A sister club exchange program allows McConnell Golf chefs to mix things up
There's wisdom in that old adage,“two heads are better than one,” especially when it comes to dining programs at McConnell Golf.“We asked our chefs to take a turn both hosting a chef and visiting a chef during the year,” says James Patterson (aka JP), the company’s corporate executive chef who oversees the culinary programs at Sedgefield Country Club and The Cardinal by Pete Dye. “It could be any type of event, a beer dinner, a wine dinner, a farm-to-table dinner, even a member-guest.”
Patrick Budniewski, executive chef at Holston Hills Country Club in Knoxville, Tennessee recently visited The Country Club of Asheville for a Sunday brunch with Chef Bruce McIntosh. He brought local cheeses and Benton’s bacon with him from East Tennessee. “We used the bacon in three ways — we even made coconut, chocolate chip and bacon scones.” At the suggestion of one of the Asheville line cooks, they also made a bacon-maple glaze to drizzle on the scones. “I had no idea how the membership would respond to it,” Budniewski admits, “but we ran out of scones about halfway through brunch that day.”
From plating styles to recipes, the chefs bring ideas they get from working events at other properties back to use at their own clubs. It might relate to a menu item, like the popular frozen grapes that JP borrowed from McIntosh, who puts them on his kids’ plates at CC of Asheville, or the idea of setting up grilling stations on the golf course during a member-guest tournament that Budniewski first saw at another McConnell Golf club. It could be as simple as the way a banquet is set up. When McIntosh worked with JP at Sedgefield, he noticed that they spread their banquet items out around the room, creating stations of food rather than a straight banquet line. Similarly, he was inspired to jazz up his club’s snacks by Chef Todd Jackson who makes his own beef jerky for golfers at The Country Club at Wakefield Plantation.

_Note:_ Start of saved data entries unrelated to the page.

/-- Commit a descriptor: the cache entry holds it and is dirty, DRAM keeps the old one (R230). -/
def Dev.setDescDirty (d : Dev) (c : Nat) (x : Desc) : Dev :=
  let d1 := d.commitDesc c x
  match d1.dcFind c with
  | some (w, e) => let s := dcIndex c; d1.putDcset s { (d1.dcset s) with ways := tabPut (d1.dcset s).ways w { e with dirty := true } }
  | none => { d1 with store := { d1.store with stale := tabDrop d1.store.stale c } }

/-- How the descriptor alone answers a read of jar j (R187, R221): zero, poisoned, or not at all. -/
inductive DescAnswer where
  | zero | poisoned | fetch
  deriving DecidableEq, Repr

def Desc.answer (x : Desc) (j : Nat) : DescAnswer :=
  if x.dead then .poisoned
  else match x.loc.larder with
    | .unwritten => if x.pmask.getLsbD j then .poisoned else .zero
    | .pressed => if classOfJar x.classes j = 0 then .zero else if classOfJar x.classes j = 7 then .poisoned else .fetch
    | _ => .fetch

/-! ### Operations of the migration DMA -/

/-- Operations leave the migration DMA, with their contexts and staging buffers (R174). -/
def Dev.endOps (d : Dev) (p : DmaOp → Bool) : Dev :=
  let q := d.place
  let active := q.active.filter fun o => !p o
  let suspended := q.suspended.filter fun o => !p o
  let used := (active ++ suspended).map (·.buf)
  { d with place := { q with active := active, suspended := suspended
                             contexts := q.contexts.filter fun k => used.contains k.1
                             staging := q.staging.filter fun k => used.contains k.1 } }

end Sys2Proof.Machine
end

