/-- A zero line for a jar the descriptor shows as zero (R221); no line where R222 says wait or the cache allocates none. -/
def Dev.zeroLine (d : Dev) (ja s : Nat) : Dev :=
  let d1 := d.bump 0x2606 11
  if d.allocates then (d1.lineAlloc ja (mkLine ja s false false false false 0)).getD d1 else d1

/-- Bring a jar in for someone who waits: the descriptor first where it is not cached (R25, R220). -/
def Dev.fetchFor (d : Dev) (ja s : Nat) (w : Waiter) : Dev := ((d.touchSet ja).descLookup (crateOfJar ja)).joinFill ja s w

/-- Serve a read: hit, buffer, descriptor, or fill. -/
def Dev.serveRead (d : Dev) (q : Req) (ja s : Nat) : Dev :=
  let d := d.touchSet ja
  match d.cached ja with
  | some (j, p) => ((d.readHit ja).respData q (if p then none else some j)).retire q
  | none =>
    let d1 := d.bump 0x2606 2
    match d1.atHand ja with
    | some (some j) => (((d1.descLookup (crateOfJar ja)).zeroLine ja s).respData q (some j)).retire q
    | some none => ((d1.descLookup (crateOfJar ja)).respData q none).retire q
    | none => (d1.chargeDesc q.room s ja).fetchFor ja s (.host q)

/-- Serve a write: whole, or merged, or held until its jar is fetched with its Cmp sent at once (R29, R30). A whole write behind one
that is held goes after it. -/
def Dev.serveWrite (d : Dev) (q : Req) (ja s : Nat) : Dev :=
  let stash := q.kind == .stash
  if q.isPartial then
    match d.atHand ja with
    | some (some old) => (((d.noteLookup ja).putValue ja s (d.mergedValue ja (some old) q) stash).respCmp q).retire q
    | some none => (((d.noteLookup ja).keepPoison ja s stash false).respCmp q).retire q
    | none => ((d.chargeDesc q.room s ja).fetchFor ja s (.merge { q with early := d.beforeFence s })).respCmp q
  else if d.merging ja then (d.joinFill ja s (.merge { q with early := d.beforeFence s })).respCmp q
  else ((d.putValue ja s (d.wholeValue ja q.data) stash).respCmp q).retire q

/-- Serve a request's data once the directory lets it. -/
def Dev.serveData (d : Dev) (q : Req) (ja s : Nat) : Dev :=
  match q.kind with
  | .rd => d.serveRead q ja s
  | .inv => (d.respCmp q).retire q
  | .clnEvct => (d.freeReq q).respCmp q
  | .wr => d.serveWrite q ja s
  | .wrPtl => d.serveWrite q ja s
  | .stash => d.serveWrite q ja s

/-! ### The response port (R88, R89) -/

/-- Forward an absorbed value to a requester that waits for data: it is recorded as the holder at that moment (R89). -/
def Dev.forwardTo (d : Dev) (ja : Nat) (j : Option Jar) : Dev :=
  match d.trackerOf ja with
  | some t =>
    match t.requester with
    | some q =>
      if q.kind == .rd && !t.forwarded && (t.kind == .bInv || t.kind == .bData || t.kind == .bCur) then
        let next := if t.kind == .bCur then none else some (q.room, t.kind == .bInv)
        (((d.setTracker { t with forwarded := true, next := next }).respData q j).retire q).bump 0x2502 5
      else d
    | none => d
  | none => d

/-- The jar's transient state awaits a BIRsp of the room. -/
def Dev.awaits (d : Dev) (ja r : Nat) : Bool :=
  match d.trackerOf ja with
  | some t => t.snoops.any fun s => s.room == r
  | none => false

/-- Record that a room whose BIRsp is awaited holds nothing. -/
def Dev.noteGone (d : Dev) (ja r : Nat) (absorbed : Bool) : Dev :=
  match d.trackerOf ja with
  | some t =>
    if t.snoops.any fun s => s.room == r then
      d.setTracker { t with gone := putBit t.gone r true, absorbed := t.absorbed || (absorbed && t.excl && t.owner == r) }
    else d
  | none => d

/-- An eviction notice meets a transient state: Cmp, and a room that is awaited holds nothing (Table 03-4). -/
def Dev.notice (d : Dev) (q : Req) (ja : Nat) : Dev := ((d.freeReq q).noteGone ja q.room false).respCmp q

/-- A write-back of a room that a transient state awaits (R88): held at once, and forwarded once it is whole (R89). -/
def Dev.absorb (d : Dev) (q : Req) (ja s : Nat) : Dev :=
  let d1 := (d.freeReq q).noteGone ja q.room true
  let w := { q with cls := 0, shelf := s, early := d.beforeFence s }
  if q.isPartial then
    match d1.atHand ja with
    | some (some old) =>
      let v := d1.mergedValue ja (some old) q
      (((d1.noteLookup ja).putValue ja s v false).respCmp q).forwardTo ja v
    | some none => (((d1.noteLookup ja).keepPoison ja s false false).respCmp q).forwardTo ja none
    | none => ((d1.chargeDesc q.room s ja).fetchFor ja s (.merge w)).respCmp q
  else if d1.merging ja then (d1.joinFill ja s (.merge w)).respCmp q
  else
    let v := d1.wholeValue ja q.data
    ((d1.putValue ja s v false).respCmp q).forwardTo ja v

/-- A MemWr or MemWrPtl: a write-back where its room holds the jar. -/
def ReqKind.writeBack : ReqKind → Bool
  | .wr => true | .wrPtl => true | _ => false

Yet the chefs aren’t the only ones who find value in visiting other clubs. Members also benefit from having exposure to different styles of cuisine. “It keeps dining exciting,” Budniewski says. “When Bruce came up [to Holston Hills], we did a health and wellness dinner. He did a demo of an Asian-style gluten-free noodle bowl. It was fun for members to see, and it was something we could do here, too. Every chef has a different style to show off.”